Below are the records. Retype exactly the lines between the lines holding "pending : v.waiting.length ≤ 16" and "def Voice.IdsUnique (v", inclusive.

---------- Supplied records

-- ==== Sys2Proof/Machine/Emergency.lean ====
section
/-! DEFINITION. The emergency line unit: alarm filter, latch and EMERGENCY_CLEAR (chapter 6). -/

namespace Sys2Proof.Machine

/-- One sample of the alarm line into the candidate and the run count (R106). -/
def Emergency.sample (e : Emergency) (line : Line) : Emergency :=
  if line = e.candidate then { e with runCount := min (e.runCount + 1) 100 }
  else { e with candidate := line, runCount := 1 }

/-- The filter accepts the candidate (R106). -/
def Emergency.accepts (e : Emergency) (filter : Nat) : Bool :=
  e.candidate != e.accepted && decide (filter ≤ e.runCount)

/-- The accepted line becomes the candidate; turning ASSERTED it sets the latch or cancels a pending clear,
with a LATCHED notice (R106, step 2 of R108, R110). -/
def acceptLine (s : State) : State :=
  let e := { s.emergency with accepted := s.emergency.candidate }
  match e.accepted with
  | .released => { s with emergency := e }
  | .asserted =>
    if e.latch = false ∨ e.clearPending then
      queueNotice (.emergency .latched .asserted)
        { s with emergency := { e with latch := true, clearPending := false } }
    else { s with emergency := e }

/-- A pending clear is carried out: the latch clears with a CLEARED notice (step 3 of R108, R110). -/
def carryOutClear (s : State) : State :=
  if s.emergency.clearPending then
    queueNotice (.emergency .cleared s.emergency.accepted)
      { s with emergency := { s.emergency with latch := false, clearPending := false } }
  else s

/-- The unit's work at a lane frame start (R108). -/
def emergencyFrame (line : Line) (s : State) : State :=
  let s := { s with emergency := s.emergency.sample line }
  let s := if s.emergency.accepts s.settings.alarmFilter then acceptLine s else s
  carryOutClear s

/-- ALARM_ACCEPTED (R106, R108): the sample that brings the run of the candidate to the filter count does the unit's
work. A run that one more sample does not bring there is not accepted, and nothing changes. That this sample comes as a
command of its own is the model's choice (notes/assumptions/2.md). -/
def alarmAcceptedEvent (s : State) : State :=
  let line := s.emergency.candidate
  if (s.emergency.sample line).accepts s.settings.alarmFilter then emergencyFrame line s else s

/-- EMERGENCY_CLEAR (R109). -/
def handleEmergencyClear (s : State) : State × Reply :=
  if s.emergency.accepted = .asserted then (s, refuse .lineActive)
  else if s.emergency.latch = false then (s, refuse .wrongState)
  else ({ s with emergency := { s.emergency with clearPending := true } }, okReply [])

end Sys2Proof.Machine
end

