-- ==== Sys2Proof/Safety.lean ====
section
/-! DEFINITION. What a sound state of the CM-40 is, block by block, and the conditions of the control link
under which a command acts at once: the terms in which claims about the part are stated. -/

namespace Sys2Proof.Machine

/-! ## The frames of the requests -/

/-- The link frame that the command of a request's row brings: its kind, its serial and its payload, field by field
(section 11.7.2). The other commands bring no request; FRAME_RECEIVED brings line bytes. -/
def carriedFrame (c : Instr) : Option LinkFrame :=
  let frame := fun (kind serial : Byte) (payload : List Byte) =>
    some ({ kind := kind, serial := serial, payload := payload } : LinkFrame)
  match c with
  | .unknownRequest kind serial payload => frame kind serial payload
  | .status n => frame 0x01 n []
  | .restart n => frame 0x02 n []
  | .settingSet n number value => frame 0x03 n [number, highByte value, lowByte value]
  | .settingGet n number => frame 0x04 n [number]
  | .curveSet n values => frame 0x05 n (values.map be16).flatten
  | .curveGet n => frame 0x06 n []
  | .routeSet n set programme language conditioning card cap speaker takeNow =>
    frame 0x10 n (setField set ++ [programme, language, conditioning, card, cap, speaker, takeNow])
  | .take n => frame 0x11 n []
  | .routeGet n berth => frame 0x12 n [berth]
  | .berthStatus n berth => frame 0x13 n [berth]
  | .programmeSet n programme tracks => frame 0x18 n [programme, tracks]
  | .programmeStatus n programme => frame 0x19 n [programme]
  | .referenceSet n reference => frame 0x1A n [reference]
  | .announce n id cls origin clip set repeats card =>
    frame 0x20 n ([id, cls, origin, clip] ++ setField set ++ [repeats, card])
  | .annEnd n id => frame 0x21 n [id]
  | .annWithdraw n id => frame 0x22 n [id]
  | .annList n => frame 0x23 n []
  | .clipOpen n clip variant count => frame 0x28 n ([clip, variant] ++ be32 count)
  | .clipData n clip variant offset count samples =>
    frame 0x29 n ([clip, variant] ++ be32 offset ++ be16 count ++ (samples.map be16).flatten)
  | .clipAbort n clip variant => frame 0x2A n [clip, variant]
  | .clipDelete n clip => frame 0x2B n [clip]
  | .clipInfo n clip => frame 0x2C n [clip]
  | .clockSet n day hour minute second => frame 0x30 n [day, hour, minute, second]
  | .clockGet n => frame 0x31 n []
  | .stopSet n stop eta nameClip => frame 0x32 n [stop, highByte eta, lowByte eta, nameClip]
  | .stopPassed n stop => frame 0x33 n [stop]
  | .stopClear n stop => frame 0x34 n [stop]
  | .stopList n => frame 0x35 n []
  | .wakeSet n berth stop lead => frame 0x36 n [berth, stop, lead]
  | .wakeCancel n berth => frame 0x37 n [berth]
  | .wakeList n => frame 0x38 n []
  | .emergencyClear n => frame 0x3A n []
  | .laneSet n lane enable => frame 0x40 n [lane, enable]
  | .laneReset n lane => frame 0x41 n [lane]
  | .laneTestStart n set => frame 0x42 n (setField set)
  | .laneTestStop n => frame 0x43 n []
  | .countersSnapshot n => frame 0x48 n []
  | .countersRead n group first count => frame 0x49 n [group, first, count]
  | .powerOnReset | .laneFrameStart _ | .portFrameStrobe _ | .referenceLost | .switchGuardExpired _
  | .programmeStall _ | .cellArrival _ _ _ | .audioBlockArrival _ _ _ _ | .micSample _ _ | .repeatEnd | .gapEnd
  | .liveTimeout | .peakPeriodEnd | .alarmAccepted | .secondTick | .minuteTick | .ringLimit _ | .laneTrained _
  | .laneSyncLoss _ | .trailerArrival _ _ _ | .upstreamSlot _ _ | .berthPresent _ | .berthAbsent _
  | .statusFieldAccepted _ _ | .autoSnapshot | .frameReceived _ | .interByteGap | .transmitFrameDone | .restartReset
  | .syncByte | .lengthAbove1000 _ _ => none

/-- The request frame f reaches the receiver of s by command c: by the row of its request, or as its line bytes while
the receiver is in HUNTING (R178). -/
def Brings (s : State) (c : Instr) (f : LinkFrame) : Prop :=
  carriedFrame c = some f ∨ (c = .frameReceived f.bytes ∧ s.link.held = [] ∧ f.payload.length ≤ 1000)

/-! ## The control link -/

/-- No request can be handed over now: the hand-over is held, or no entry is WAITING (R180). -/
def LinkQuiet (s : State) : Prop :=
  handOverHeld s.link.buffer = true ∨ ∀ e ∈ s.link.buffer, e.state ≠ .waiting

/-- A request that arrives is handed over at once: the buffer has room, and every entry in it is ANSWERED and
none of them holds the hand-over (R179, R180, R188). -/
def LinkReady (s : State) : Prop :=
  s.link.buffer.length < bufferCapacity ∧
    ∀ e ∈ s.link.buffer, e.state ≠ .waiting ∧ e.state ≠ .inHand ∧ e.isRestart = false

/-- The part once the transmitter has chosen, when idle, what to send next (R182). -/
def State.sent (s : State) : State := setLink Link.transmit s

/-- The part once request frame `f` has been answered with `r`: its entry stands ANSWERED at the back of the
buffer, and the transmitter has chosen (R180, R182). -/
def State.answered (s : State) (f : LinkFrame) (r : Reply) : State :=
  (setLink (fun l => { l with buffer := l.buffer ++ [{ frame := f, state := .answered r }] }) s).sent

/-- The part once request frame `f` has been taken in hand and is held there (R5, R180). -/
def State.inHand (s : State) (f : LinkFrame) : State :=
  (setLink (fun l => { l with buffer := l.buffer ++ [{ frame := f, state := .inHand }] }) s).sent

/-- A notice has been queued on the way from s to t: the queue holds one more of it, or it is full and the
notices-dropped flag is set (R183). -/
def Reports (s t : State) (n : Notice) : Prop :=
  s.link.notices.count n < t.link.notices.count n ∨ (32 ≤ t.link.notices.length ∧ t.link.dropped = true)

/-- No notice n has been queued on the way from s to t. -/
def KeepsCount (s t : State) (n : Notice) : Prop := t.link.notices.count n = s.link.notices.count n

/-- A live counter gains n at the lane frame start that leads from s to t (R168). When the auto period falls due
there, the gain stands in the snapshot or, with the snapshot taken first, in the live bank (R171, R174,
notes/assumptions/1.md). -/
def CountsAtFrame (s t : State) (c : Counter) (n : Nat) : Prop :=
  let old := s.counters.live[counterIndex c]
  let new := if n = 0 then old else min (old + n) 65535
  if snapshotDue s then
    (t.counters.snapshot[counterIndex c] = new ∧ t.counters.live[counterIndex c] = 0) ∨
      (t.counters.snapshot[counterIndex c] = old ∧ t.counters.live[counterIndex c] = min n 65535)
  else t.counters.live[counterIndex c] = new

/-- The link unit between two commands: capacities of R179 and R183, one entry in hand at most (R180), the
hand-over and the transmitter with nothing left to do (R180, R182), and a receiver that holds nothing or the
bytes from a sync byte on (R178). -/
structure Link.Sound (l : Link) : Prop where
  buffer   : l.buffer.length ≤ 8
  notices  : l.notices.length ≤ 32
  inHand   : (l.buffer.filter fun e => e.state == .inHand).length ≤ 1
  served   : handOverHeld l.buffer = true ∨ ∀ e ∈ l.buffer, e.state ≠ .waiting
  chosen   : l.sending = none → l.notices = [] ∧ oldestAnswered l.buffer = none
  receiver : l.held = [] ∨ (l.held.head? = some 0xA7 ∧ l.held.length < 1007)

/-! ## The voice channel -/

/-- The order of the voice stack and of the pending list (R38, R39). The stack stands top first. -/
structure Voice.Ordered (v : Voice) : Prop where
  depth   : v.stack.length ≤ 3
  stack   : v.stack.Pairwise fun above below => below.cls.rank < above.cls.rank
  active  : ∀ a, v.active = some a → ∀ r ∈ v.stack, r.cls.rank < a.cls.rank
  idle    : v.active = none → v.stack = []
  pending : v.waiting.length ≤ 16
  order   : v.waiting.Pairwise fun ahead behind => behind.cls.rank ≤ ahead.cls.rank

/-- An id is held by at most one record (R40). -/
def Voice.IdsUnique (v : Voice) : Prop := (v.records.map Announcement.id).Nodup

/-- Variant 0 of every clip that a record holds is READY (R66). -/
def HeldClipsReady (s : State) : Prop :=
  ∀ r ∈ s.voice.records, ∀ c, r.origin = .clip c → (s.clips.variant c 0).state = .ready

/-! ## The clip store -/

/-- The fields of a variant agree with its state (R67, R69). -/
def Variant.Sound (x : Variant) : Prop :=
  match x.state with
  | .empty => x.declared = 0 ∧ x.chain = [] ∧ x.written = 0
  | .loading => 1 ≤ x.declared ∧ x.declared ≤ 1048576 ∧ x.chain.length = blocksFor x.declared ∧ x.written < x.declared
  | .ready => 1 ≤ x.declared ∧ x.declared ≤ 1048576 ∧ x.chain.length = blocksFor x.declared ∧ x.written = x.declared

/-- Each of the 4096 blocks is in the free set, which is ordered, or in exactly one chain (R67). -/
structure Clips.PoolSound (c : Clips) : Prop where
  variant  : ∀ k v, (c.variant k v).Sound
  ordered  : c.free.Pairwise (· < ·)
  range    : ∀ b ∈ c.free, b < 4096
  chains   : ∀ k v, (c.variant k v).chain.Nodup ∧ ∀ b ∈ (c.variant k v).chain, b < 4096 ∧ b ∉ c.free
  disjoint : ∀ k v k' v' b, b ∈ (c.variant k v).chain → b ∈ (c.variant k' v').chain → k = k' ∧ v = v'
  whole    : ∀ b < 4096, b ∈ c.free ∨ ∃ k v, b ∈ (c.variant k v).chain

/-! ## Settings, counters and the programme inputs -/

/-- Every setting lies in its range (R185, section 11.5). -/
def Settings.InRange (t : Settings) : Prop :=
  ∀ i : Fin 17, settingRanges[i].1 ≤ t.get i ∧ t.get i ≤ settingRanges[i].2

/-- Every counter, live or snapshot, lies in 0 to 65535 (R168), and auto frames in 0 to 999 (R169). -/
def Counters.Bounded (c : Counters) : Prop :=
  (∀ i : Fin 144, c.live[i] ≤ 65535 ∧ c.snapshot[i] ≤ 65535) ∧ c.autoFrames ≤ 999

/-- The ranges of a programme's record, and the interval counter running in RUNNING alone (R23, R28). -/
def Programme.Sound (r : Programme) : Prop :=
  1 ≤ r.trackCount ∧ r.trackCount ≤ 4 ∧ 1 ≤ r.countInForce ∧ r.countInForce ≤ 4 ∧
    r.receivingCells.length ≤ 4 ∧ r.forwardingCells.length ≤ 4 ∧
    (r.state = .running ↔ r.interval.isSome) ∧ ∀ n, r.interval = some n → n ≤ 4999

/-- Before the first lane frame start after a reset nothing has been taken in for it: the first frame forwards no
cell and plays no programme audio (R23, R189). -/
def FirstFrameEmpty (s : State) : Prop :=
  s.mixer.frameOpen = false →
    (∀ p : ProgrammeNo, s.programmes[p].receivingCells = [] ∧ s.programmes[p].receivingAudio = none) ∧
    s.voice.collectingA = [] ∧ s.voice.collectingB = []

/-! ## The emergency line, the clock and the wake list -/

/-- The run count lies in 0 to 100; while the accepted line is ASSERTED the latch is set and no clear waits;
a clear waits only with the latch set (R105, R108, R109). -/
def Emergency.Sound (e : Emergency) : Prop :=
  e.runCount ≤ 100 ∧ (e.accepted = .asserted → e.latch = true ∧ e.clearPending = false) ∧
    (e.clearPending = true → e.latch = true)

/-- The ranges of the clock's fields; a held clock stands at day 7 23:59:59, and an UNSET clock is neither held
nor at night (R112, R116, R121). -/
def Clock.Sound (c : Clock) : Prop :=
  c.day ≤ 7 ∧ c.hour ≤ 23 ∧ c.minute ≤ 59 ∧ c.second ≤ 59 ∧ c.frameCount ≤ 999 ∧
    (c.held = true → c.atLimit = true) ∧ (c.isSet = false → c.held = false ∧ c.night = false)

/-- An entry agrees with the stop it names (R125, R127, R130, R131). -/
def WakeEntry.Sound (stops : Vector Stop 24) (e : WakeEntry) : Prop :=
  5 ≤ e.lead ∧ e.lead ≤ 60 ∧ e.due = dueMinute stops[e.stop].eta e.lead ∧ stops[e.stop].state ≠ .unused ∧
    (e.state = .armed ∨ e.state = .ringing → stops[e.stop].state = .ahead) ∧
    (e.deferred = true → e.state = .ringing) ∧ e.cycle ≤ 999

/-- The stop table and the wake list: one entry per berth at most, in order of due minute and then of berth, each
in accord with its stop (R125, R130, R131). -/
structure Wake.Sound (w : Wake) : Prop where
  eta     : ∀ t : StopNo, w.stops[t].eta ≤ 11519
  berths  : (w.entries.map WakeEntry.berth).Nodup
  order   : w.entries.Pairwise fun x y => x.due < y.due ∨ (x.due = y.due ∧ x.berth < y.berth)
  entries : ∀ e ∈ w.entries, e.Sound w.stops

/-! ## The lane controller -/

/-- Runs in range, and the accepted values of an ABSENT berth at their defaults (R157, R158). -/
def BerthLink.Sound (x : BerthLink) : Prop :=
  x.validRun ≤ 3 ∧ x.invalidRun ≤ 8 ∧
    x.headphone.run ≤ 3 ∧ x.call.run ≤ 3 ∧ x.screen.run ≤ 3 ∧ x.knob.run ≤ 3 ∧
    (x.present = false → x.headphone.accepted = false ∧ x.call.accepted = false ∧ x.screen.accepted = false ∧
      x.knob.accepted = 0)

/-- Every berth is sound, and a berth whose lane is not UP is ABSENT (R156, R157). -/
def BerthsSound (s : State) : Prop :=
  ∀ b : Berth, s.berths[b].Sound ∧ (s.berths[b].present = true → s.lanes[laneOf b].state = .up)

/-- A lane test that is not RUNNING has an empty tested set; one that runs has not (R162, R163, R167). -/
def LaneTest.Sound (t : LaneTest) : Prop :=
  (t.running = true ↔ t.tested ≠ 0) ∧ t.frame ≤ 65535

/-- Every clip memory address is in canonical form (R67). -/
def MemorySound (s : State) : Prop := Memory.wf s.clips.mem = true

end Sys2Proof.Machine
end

--------------------

Response:
  pending : v.waiting.length ≤ 16
  order   : v.waiting.Pairwise fun ahead behind => behind.cls.rank ≤ ahead.cls.rank

/-- An id is held by at most one record (R40). -/
def Voice.IdsUnique (v : Voice) : Prop := (v.records.map Announcement.id).Nodup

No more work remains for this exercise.